-- ==== Sys2Proof/Machine/StStor.lean ====
section
/-! DEFINITION. The state of the storage interface (09), flash translation (10), power-loss safety (11), tenants and the
Belt (12). -/

namespace Sys2Proof.Machine

/-- Queue pair q (09 Tables 9.5, 9.6; 12 Table 12.2). Queue words carry their end mark. The CQ list starts at the oldest
unreleased word; the read pointer and the mark are places in it. -/
structure QPair where
  en     : Bool
  err    : BitVec 3
  tid    : BitVec 12
  cls    : BitVec 2
  sqsz   : BitVec 4
  cqsz   : BitVec 4
  xlate  : Bool
  nsmask : BitVec 64
  state  : BitVec 2
  sq     : List (Word × Bool)
  /-- Granules of store-queue SRAM that the SQ and the CQ hold (R218, R467), and the places in them of the words at the head
  of `sq` and of `cq`, counted in words. -/
  sqG    : List Nat
  cqG    : List Nat
  sqHead : Nat
  cqHead : Nat
  ovf    : Bool
  cq     : List (Word × Bool)
  rp     : Nat
  mark   : Nat
  em     : Bool
  rdone  : Bool
  nsupp  : BitVec 16
  nabort : BitVec 16
  ndrop  : BitVec 16
  /-- The running reset ends with EN = 0, and the CIDs of ABORTED_QUEUE_RESET completions still to be written. -/
  rstDis : Bool
  aborts : List (BitVec 16)
  intEn  : Bool
  file   : BitVec 4
  ihart  : BitVec 10
  eiid   : BitVec 8
  thr    : BitVec 8
  tmo    : BitVec 16
  pend   : BitVec 16
  sent   : BitVec 32
  disc   : BitVec 32
  /-- Time the oldest completion counted in PEND became visible. -/
  oldest : Nat
deriving DecidableEq, Repr

/-- A flash location reserved for a block of a WRITE (R253): the block's place in the command, its segment and offset, the
band, the unit in it (native offset or log unit) and the log slot; and the block's data until it is acknowledged. -/
structure Res where
  blk  : Nat
  seg  : Nat
  off  : Nat
  bn   : Nat
  unit : Nat
  log  : Option Nat
  data : List Byte
  unrec : Bool
deriving DecidableEq, Repr

/-- An admitted store command (09 Table 9.12). -/
structure Cmd where
  id    : Nat
  q     : Nat
  cid   : BitVec 16
  opc   : Nat
  nsid  : Nat
  slba  : Nat
  nlb   : Nat
  hint  : Nat
  dptm  : Nat
  dptr  : Nat
  tid   : BitVec 12
  /-- Holds a range-lock entry; has started; its data operations have been issued. -/
  lock  : Bool
  started : Bool
  issued : Bool
  /-- The packets that read a WRITE's source areas have passed the media engine's port (R167). -/
  metered : Bool
  /-- Blocks (offsets from SLBA) outstanding; for a FLUSH the WRITEs of other pairs that were not complete at its admission. -/
  todo  : List Nat
  res   : List Res
  /-- Failures met: LBA and status. -/
  errs  : List (Nat × Nat)
deriving DecidableEq, Repr

/-- The storage interface (09): VEST.STOR (Table 9.2), the queue pairs and the admitted commands in admission order. -/
structure Stor where
  en    : Bool
  wt    : Bool
  dref  : Bool
  st    : BitVec 4
  wh    : BitVec 8
  wm    : BitVec 8
  wl    : BitVec 8
  credH : Nat
  credM : Nat
  credL : Nat
  /-- Round-robin position of each class: the pair after the one served last. -/
  rr    : List (Nat × Nat)
  waits : BitVec 32
  hwm   : BitVec 13
  pairs : List (Nat × QPair)
  cmds  : List Cmd
  nextId : Nat
deriving DecidableEq, Repr

/-- The segment map entry of a global segment (Table 10.5). -/
structure SegEnt where
  v    : Bool
  log  : Bool
  hot  : Bool
  busy : Bool
  rwc  : Nat
  idx  : Nat
  band : Nat
deriving DecidableEq, Repr

/-- A log slot's descriptor (R250): the segment it serves, its band, the next free log unit, the TID it is charged to
(R315) and the time of its last write. -/
structure LogSlot where
  bound : Bool
  seg   : Nat
  band  : Nat
  next  : Nat
  tid   : BitVec 12
  lastW : Nat
deriving DecidableEq, Repr

/-- A merge or fill descriptor (R253, R256). -/
structure FDesc where
  seg   : Nat
  /-- KIND = FILL; DEST; the next offset; a merge is running (a fill only collects writes until one does). -/
  fill  : Bool
  dest  : Nat
  next  : Nat
  run   : Bool
  succ  : Option Nat
  /-- Media sequence counter of the MERGE_START record. -/
  rseq  : Nat
  /-- A unit of the segment's log band could not be decoded at recovery (R291). -/
  unk   : Bool
  /-- The band that DEST replaces (Rebuilding, Table 10.17), and how many offsets only that band holds. -/
  reb   : Option (Nat × Nat)
  /-- Step of Table 10.10: 2 copying, 3 verifying, 4 waiting for the map change to be durable. -/
  step  : Nat
  /-- Time of the last write to a fill. -/
  lastW : Nat
deriving DecidableEq, Repr

/-- A namespace (R216, R248). -/
structure Ns where
  state  : Nat
  lgmask : BitVec 8
  sbase  : Nat
  nseg   : Nat
  segblk : Nat
deriving DecidableEq, Repr

/-- States of a band: free, open, closed and being verified, verified or full and mapped, being rebuilt, waiting for its
erase or being erased, fixed to a system role, dissolved. -/
inductive BandSt where | free | open_ | verifying | mapped | rebuild | erase | fixed | gone
deriving DecidableEq, Repr

/-- A band record (R245, Table 10.3). -/
structure Band where
  st      : BandSt
  kind    : Nat
  hot     : Bool
  seg     : Nat
  slc     : Bool
  openSeq : Nat
  openTime : Nat
  /-- Temperature of the 16 dies at open, in °C. -/
  temp    : List Int
  /-- Effective age in hours (R265). -/
  age     : Nat
  /-- Erase block in use at each of the 16 positions. -/
  eb      : List Nat
  /-- Stripes whose parity has been mirrored (R269), units verified, and the parity exists. -/
  mir     : Nat
  ver     : Nat
  parity  : Bool
  /-- A refresh of the band is due: 0 none, 1 retention, 2 ladder, 3 disturb, 4 die failure, 5 wear (R263 to R267). -/
  due     : Nat
deriving DecidableEq, Repr

/-- A block record (Table 10.13). -/
structure EBlk where
  state   : Nat
  suspect : Bool
  ec      : Nat
  rdc     : Nat
deriving DecidableEq, Repr

/-- A programmed 4 KiB unit of flash: its data and metadata (Table 10.4). `bad`: the codeword was not programmed, or its die
failed, so that only the stripe parity yields it. -/
structure FUnit where
  data  : List Byte
  seg   : Nat
  gc    : Bool
  zero  : Bool
  unrec : Bool
  hdr   : Bool
  page  : Nat
  seq   : Nat
  bn    : Nat
  bad   : Bool
deriving DecidableEq, Repr

/-- A page map entry (Table 10.6): V with the log unit, or D. -/
inductive PmEnt where
  | none
  | unit (l : Nat)
  | disc
deriving DecidableEq, Repr

/-- The map that the checkpoint holds (Table 11.8): segment map, slot descriptors, merge and fill descriptors, namespaces,
band table and block table. -/
structure Maps where
  segs  : List (Nat × SegEnt)
  slots : List (Nat × LogSlot)
  descs : List FDesc
  nss   : List (Nat × Ns)
  bands : List (Nat × Band)
  ebs   : List (Nat × EBlk)
deriving DecidableEq, Repr

/-- A lane group (R242, Table 10.2). -/
structure LgSt where
  state : Nat
  cause : Nat
  geo   : Geo
  /-- Formatted (its system bands carry valid headers), spares and merge reserve chosen at its format: non-volatile. -/
  fmt   : Bool
  spareN : Nat
  mres  : Nat
  grown : Nat
  unrec : Nat
  /-- Parity-scratch units used in the current scratch band, and which of the two it is. -/
  scrUsed : Nat
  scrSel  : Bool
deriving DecidableEq, Repr

/-- What a flash operation is for. -/
inductive FOpKind where
  | readCmd (cmd blk : Nat)
  | readBack (slot : Nat)
  | progSlot (slot : Nat)
  | progHdr (pos : Nat)
  | readMerge (seg off : Nat)
  | progMerge (seg off : Nat)
  | verify
  | progPar (stripe : Nat)
  | reparity (stripe : Nat)
  | erase (pos : Nat)
  | sample
  | ckpt
deriving DecidableEq, Repr

/-- A flash operation that waits or runs: the band and the unit (position × 2^20 + unit of the erase block), the owner that
the Belt charges, the classes still to be charged, the entry that holds its program unit and whether that is a borrowed one, the ladder step, and for a program
the unit's contents. -/
structure FOp where
  id    : Nat
  kind  : FOpKind
  bn    : Nat
  u     : Nat
  eng   : Bool
  tid   : BitVec 12
  left  : List (Fin 6)
  act3  : Option Nat
  bor3  : Bool
  step  : Nat
  /-- The entry of the threshold table whose offsets a read uses at step 0 (R266). -/
  thr   : Nat
  what  : FUnit
deriving DecidableEq, Repr

/-- A namespace command that has not finished (R371): 1 resize, 2 delete; the segments still to be released; the commands
admitted before it. -/
structure NsCmd where
  op    : Nat
  nsid  : Nat
  ctx   : Option DictCtx
  lo    : Nat
  hi    : Nat
  wait  : List Nat
deriving DecidableEq, Repr

/-- The media management objects of Table 10.18. -/
structure MediaObj where
  maxopen : Nat
  mres    : Nat
  logLow  : Nat
  freeBg  : Nat
  freeLow : Nat
  fillIdle : Nat
  hotTh   : Nat
  hintW   : Nat
  decay   : Nat
  gcb     : List Nat
  sparePct : Nat
  wlGap   : Nat
  eolPe   : Nat
  retTh   : List Nat
  rdTh    : List Nat
  /-- Threshold table entries that have been written (the others hold the part profile's). -/
  thr     : List (Nat × List Byte)
deriving DecidableEq, Repr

▬▬▬▬▬▬

> [EXERCISE GOAL] Look through the listing above and copy each line where the string "units" occurs.

> [EXERCISE ANSWER]
  /-- Stripes whose parity has been mirrored (R269), units verified, and the parity exists. -/
  /-- Parity-scratch units used in the current scratch band, and which of the two it is. -/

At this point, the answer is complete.